[Records excerpted from a collection]
*** Block opens ***

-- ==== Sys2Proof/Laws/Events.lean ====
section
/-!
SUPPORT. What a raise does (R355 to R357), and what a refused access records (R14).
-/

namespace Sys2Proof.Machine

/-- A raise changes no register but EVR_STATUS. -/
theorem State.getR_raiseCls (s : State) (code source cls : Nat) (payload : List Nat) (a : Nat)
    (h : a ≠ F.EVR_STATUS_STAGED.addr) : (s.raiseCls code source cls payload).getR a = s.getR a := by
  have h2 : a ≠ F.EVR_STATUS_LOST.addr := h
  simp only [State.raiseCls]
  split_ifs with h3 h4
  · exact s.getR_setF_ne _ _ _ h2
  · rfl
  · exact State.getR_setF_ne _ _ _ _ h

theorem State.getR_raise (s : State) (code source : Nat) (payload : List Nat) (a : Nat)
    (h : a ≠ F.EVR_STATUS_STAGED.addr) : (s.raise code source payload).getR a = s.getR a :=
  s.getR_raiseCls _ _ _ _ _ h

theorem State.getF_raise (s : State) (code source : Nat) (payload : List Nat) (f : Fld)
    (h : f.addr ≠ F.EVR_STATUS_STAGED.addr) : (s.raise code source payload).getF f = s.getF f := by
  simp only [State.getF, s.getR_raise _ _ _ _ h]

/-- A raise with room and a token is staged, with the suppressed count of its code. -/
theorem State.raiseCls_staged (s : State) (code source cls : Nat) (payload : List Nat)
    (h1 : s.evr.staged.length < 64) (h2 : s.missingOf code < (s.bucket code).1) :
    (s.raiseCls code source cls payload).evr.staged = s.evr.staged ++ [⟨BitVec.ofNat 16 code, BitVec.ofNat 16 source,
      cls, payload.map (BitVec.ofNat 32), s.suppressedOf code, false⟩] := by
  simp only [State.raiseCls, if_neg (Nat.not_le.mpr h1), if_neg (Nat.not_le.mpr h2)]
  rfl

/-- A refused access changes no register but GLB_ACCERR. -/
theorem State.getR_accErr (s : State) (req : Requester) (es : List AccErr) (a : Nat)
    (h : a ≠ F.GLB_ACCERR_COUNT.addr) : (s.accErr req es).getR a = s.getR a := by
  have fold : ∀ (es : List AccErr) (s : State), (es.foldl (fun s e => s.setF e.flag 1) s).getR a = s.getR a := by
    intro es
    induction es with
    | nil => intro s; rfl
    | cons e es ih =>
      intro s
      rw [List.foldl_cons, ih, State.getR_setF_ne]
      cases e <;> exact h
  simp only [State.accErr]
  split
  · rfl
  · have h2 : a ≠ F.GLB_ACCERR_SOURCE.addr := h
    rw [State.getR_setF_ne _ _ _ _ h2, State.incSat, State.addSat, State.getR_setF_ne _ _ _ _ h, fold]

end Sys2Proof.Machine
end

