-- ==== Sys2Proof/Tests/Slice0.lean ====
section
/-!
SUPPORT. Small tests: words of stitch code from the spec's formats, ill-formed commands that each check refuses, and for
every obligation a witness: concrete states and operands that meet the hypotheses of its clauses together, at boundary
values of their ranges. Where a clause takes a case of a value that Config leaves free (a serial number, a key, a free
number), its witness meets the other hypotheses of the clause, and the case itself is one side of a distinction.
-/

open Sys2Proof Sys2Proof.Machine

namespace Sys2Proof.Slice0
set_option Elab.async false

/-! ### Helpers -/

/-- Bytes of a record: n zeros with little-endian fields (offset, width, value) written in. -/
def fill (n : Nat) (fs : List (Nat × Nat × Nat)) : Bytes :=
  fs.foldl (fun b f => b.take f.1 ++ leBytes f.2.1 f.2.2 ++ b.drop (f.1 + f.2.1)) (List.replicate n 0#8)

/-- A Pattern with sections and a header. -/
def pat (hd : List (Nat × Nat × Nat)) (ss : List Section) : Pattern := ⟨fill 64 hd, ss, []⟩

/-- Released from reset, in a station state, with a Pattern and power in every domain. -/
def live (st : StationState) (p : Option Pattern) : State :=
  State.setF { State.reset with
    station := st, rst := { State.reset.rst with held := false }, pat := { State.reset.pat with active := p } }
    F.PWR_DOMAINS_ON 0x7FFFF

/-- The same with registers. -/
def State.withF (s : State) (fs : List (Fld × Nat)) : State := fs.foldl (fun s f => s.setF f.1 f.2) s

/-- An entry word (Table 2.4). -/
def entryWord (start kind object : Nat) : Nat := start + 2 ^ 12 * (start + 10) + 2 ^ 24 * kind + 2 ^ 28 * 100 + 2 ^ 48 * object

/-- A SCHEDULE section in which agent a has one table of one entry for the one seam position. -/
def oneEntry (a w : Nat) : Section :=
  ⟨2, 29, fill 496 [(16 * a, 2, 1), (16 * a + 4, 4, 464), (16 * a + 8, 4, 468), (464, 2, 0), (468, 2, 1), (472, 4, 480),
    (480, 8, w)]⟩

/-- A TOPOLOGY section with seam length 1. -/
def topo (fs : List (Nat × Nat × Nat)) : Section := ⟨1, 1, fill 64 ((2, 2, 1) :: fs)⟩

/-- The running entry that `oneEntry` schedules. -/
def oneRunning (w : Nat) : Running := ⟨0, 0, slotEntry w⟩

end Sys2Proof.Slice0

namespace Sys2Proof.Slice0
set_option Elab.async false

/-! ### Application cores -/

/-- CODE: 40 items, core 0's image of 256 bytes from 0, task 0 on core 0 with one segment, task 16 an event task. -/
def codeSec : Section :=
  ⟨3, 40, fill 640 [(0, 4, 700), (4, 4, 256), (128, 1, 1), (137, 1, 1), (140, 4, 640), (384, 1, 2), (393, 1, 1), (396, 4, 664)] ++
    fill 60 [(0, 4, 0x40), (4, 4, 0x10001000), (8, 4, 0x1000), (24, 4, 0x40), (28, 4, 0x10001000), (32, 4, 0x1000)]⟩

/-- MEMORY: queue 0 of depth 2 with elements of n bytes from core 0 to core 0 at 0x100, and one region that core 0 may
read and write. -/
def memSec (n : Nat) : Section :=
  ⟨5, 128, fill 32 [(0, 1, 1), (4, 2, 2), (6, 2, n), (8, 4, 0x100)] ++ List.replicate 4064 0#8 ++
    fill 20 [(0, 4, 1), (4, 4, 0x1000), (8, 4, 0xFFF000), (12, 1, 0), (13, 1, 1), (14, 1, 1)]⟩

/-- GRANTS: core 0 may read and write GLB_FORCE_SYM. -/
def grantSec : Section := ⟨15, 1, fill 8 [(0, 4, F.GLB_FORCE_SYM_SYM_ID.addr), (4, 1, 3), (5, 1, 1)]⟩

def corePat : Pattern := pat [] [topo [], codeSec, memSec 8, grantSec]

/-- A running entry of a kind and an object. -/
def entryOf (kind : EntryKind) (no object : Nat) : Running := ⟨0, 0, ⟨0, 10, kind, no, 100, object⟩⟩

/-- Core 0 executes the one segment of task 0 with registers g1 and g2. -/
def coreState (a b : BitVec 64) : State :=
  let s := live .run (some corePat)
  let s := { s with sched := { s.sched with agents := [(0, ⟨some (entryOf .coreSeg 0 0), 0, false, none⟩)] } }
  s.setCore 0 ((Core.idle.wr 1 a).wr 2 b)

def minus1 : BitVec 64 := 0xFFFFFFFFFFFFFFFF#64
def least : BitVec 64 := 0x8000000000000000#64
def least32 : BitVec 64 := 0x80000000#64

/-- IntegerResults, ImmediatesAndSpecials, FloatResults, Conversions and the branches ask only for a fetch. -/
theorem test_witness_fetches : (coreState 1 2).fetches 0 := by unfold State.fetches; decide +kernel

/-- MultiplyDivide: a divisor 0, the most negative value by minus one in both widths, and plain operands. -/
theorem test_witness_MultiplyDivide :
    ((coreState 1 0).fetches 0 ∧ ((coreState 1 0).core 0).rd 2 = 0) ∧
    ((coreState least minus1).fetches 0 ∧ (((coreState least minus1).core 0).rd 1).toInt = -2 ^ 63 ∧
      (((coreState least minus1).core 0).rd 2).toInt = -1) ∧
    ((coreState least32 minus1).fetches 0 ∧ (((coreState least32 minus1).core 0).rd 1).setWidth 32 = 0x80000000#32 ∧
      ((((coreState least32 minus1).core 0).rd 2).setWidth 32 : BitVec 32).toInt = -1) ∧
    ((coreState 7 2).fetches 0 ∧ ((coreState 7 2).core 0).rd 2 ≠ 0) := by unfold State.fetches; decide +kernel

*** Block closes ***

*WHAT THE EXERCISE ASKS*
Look above for the line holding "write GLB_FORCE_SYM. -/" and the line holding "let s := live .run (some corePat)", then output exactly those two lines and every line between them, nothing more.

*WRITTEN ANSWER*
/-- GRANTS: core 0 may read and write GLB_FORCE_SYM. -/
def grantSec : Section := ⟨15, 1, fill 8 [(0, 4, F.GLB_FORCE_SYM_SYM_ID.addr), (4, 1, 3), (5, 1, 1)]⟩

def corePat : Pattern := pat [] [topo [], codeSec, memSec 8, grantSec]

/-- A running entry of a kind and an object. -/
def entryOf (kind : EntryKind) (no object : Nat) : Running := ⟨0, 0, ⟨0, 10, kind, no, 100, object⟩⟩

/-- Core 0 executes the one segment of task 0 with registers g1 and g2. -/
def coreState (a b : BitVec 64) : State :=
  let s := live .run (some corePat)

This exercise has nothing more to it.